For others, you go to church regularly, and you’re hanging in there but the status quo is hollow, emotional relationships, private sexual frustrations, emptiness in terms of communication, kids that grew up that were supposed to really appreciate what you did, they don’t only not call very much, they don’t seem to care. And those adult dreams, and mid-life dreams, are not at all what you thought.
Whether you’re a kid, or an adult, or in mid-life, everybody experiences shattered dreams. And they can revolve around your career, your relationships; they can revolve around the kind of pain and dysfunctions that grow out of them.
That the people that you love the most, you do know, they can hurt you the most. And when you see what happens in shattered dreams what you find is that they’re like a pivot point.
Some people experience deep shattered dreams and it is what catapults them into a level of growth, and impact, and health, and relationship with God and it came because they hit rock bottom, or they they’ve realized the ladder of their focus was against the wrong wall.

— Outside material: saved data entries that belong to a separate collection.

theorem wellFormed_of_sideEffectOf {f1 f2 f3 : Byte} {se : SideEffect} (h : sideEffectOf f1 f2 f3 = .ok se) :
    se.wellFormed = sideEffectFields f1.toNat f2.toNat f3.toNat := by
  unfold sideEffectOf at h
  split at h
  case isFalse => nomatch h
  case isTrue hf1 =>
    cases h
    simp [hf1, SideEffect.wellFormed, sideEffectFields, byte_beq_eq_decide]

/-! ### Descriptors -/

/-- What the four install commands ask of a kind is what R105's table asks of its descriptor's fields. -/
theorem installable_of_kindOfFields {kind f1 f2 f3 : Byte} {hd : Kind}
    (h : kindOfFields kind f1 f2 f3 = .ok hd) :
    hd.okSetrd = setrdDescriptor kind.toNat f2.toNat
    ∧ hd.okSetwr = setwrDescriptor kind.toNat f1.toNat f2.toNat
    ∧ hd.okWraprd = (decide (kind.toNat = 0x08) && sideEffectFields f1.toNat f2.toNat f3.toNat)
    ∧ hd.okWrapwr = (decide (kind.toNat = 0x95) && sideEffectFields f1.toNat f2.toNat f3.toNat) := by
  unfold kindOfFields at h
  split at h
  case h_31 => nomatch h
  case h_9 hkind | h_30 hkind =>
    obtain ⟨se, hse, rfl⟩ := exceptMap_ok h
    simp [hkind, Kind.okSetrd, Kind.okSetwr, Kind.okWraprd, Kind.okWrapwr, setrdDescriptor, setwrDescriptor,
      ReadKind.isTramp, ReadKind.wellFormed, WriteKind.isTramp, WriteKind.wellFormed,
      wellFormed_of_sideEffectOf hse]
  all_goals
    rename_i hkind
    cases h
    simp [hkind, Kind.okSetrd, Kind.okSetwr, Kind.okWraprd, Kind.okWrapwr, setrdDescriptor, setwrDescriptor,
      ReadKind.isTramp, ReadKind.wellFormed, WriteKind.isTramp, WriteKind.wellFormed, log2Ok_eq,
      byte_beq_eq_decide]

theorem kindOfDescriptor_fieldsOf (w : BitVec 88) :
    kindOfDescriptor (fieldsOf w).hd
      = kindOfFields (w.extractLsb' 24 8) (w.extractLsb' 16 8) (w.extractLsb' 8 8) (w.extractLsb' 0 8) := by
  simp [kindOfDescriptor, fieldsOf]

theorem installOf_ok {mk : Space → Addr → Kind → Addr → Instr} {f : CommandFields} {i : Instr}
    (h : installOf mk f = .ok i) :
    ∃ sp hd, spaceOfByte f.sp = .ok sp ∧ kindOfDescriptor f.hd = .ok hd ∧ i = mk sp f.a hd f.b := by
  unfold installOf at h
  cases hsp : spaceOfByte f.sp with
  | error e => rw [hsp] at h; nomatch h
  | ok sp =>
    cases hhd : kindOfDescriptor f.hd with
    | error e => rw [hsp, hhd] at h; nomatch h
    | ok hd => rw [hsp, hhd] at h; cases h; exact ⟨sp, hd, rfl, rfl, rfl⟩

/-! ### Command words -/

/-- Nothing R105 names runs: one case per operation (R91), by the fields it uses. -/
theorem not_malformed_of_decodeCommand {w : BitVec 88} {i : Instr} (h : decodeCommand w = .ok i)
    (hwf : i.wellFormed = true) : malformed w = false := by
  unfold decodeCommand commandOfFields at h
  split at h
  case h_20 => nomatch h
  -- `RD`, `WR`
  case h_9 hop | h_10 hop =>
    change (w.extractLsb' 80 8).toNat = _ at hop
    obtain ⟨sp, hsp, -⟩ := exceptMap_ok h
    have hlt : (w.extractLsb' 72 8).toNat < 2 := spaceOfByte_ok_lt hsp
    simp [malformed, opDefined, hop, hlt, -BitVec.extractLsb'_toNat]
  -- `SETRD`, `SETWR`, `WRAPRD`, `WRAPWR`
  case h_11 hop | h_12 hop | h_13 hop | h_14 hop =>
    change (w.extractLsb' 80 8).toNat = _ at hop
    obtain ⟨sp, hd, hsp, hhd, rfl⟩ := installOf_ok h
    have hlt : (w.extractLsb' 72 8).toNat < 2 := spaceOfByte_ok_lt hsp
    rw [kindOfDescriptor_fieldsOf] at hhd
    obtain ⟨hsetrd, hsetwr, hwraprd, hwrapwr⟩ := installable_of_kindOfFields hhd
    simp only [Instr.wellFormed, hsetrd, hsetwr, hwraprd, hwrapwr] at hwf
    simp [malformed, opDefined, hop, hlt, hwf, -BitVec.extractLsb'_toNat]
  -- `MIRRORADDR`, `APPLYMIRROR`
  case h_17 hop | h_18 hop =>
    change (w.extractLsb' 80 8).toNat = _ at hop
    obtain ⟨m, hm, -⟩ := exceptMap_ok h
    have hlt : (w.extractLsb' 32 8).toNat < 5 := mirrorOfByte_ok_lt hm
    simp [malformed, opDefined, hop, hlt, -BitVec.extractLsb'_toNat]
  -- the operations whose fields are never malformed
  all_goals
    rename_i hop
    change (w.extractLsb' 80 8).toNat = _ at hop
    simp [malformed, opDefined, hop, -BitVec.extractLsb'_toNat]

end Sys2Proof.Proofs
end

section
/-! SUPPORT. What a step does, one rule per way the command port answers, and O5 and O6 from these rules. -/

namespace Sys2Proof.Proofs

open Sys2Proof Sys2Proof.Machine

section Port

variable {s : State} {e : Issue} {rest : List Issue}

theorem step_of_idle (hport : s.port = []) : step s = .next s := by
  simp [step, fetch, hport]

theorem step_of_notAVariant (hport : s.port = e :: rest) (hvalid : variantValid s.params.variant = false) :
    step s = .refused .notAVariant := by
  simp [step, fetch, hport, hvalid]

theorem step_of_clockDecreased (hport : s.port = e :: rest) (hvalid : variantValid s.params.variant = true)
    (hclock : e.wires.now < s.wires.now) : step s = .refused .clockDecreased := by
  simp [step, fetch, hport, hvalid, hclock]

variable (hport : s.port = e :: rest) (hvalid : variantValid s.params.variant = true)
  (hclock : s.wires.now ≤ e.wires.now)
include hport hvalid hclock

And other people, they have shattered dreams and it just is: status quo, just plowing through, you make up stuff like, “I don’t really care.” “It doesn’t really matter.” “I didn’t want to do that anyway.” Liar, liar, pants on fire.
And we just play all kind of games, because when you have pictures in your mind of how you think life would turn out, and it really doesn’t, it’s painful. And we usually don’t face it, we usually don’t know what to do with it, and we usually don’t grow from it.
And so we’re going to talk about how do you grow? How do you respond to the shattered dreams in your life?
And I want to encourage you. I’ve got three specific things that I think are critical, and regardless of the age… see, shattered dreams can be the greatest turning point in your life, but I’m going to suggest three things have to happen, and then I’ll develop them.
Number one, we must face our shattered dreams. Number two, we need to understand our shattered dreams. And number three, we can grow from our shattered dreams. And the third one is you have to be willing to.
So, first we must face them. No matter how painful… until you face the pain and the hurt, and the loss, and the disappointment, and the anger, and the frustration, and the resentment, you’ll never grow.
Most of us hide, compartmentalize, compensate, lash out, blame, internalize, and never grow through our shattered dreams. “It was my mom’s fault, it was my dad’s fault, it was the government’s fault, it was so-and-so’s fault, it’s that guy who introduced that, it’s that person who did that.”
And then you just shove it down, shove it down… it’s like you have this empty hole in your leg and you just take all that stuff and you just keep shoving stuff in it, shoving stuff in it, and you just don’t deal with it. That’s what we do.
Because it’s painful to face. It’s painful to say out loud, “My mom didn’t love me. If she did, she wouldn’t have abandoned our family. My dad didn’t care about me. My mate walked out on me. I thought I would be here in my career, I made some really big mistakes that I blamed everything and everyone for, but I’m here and I’m not there, and it hurts and I’m hurt and I’m angry, and I always thought it would be… and right now, there is nothing I can do about that.”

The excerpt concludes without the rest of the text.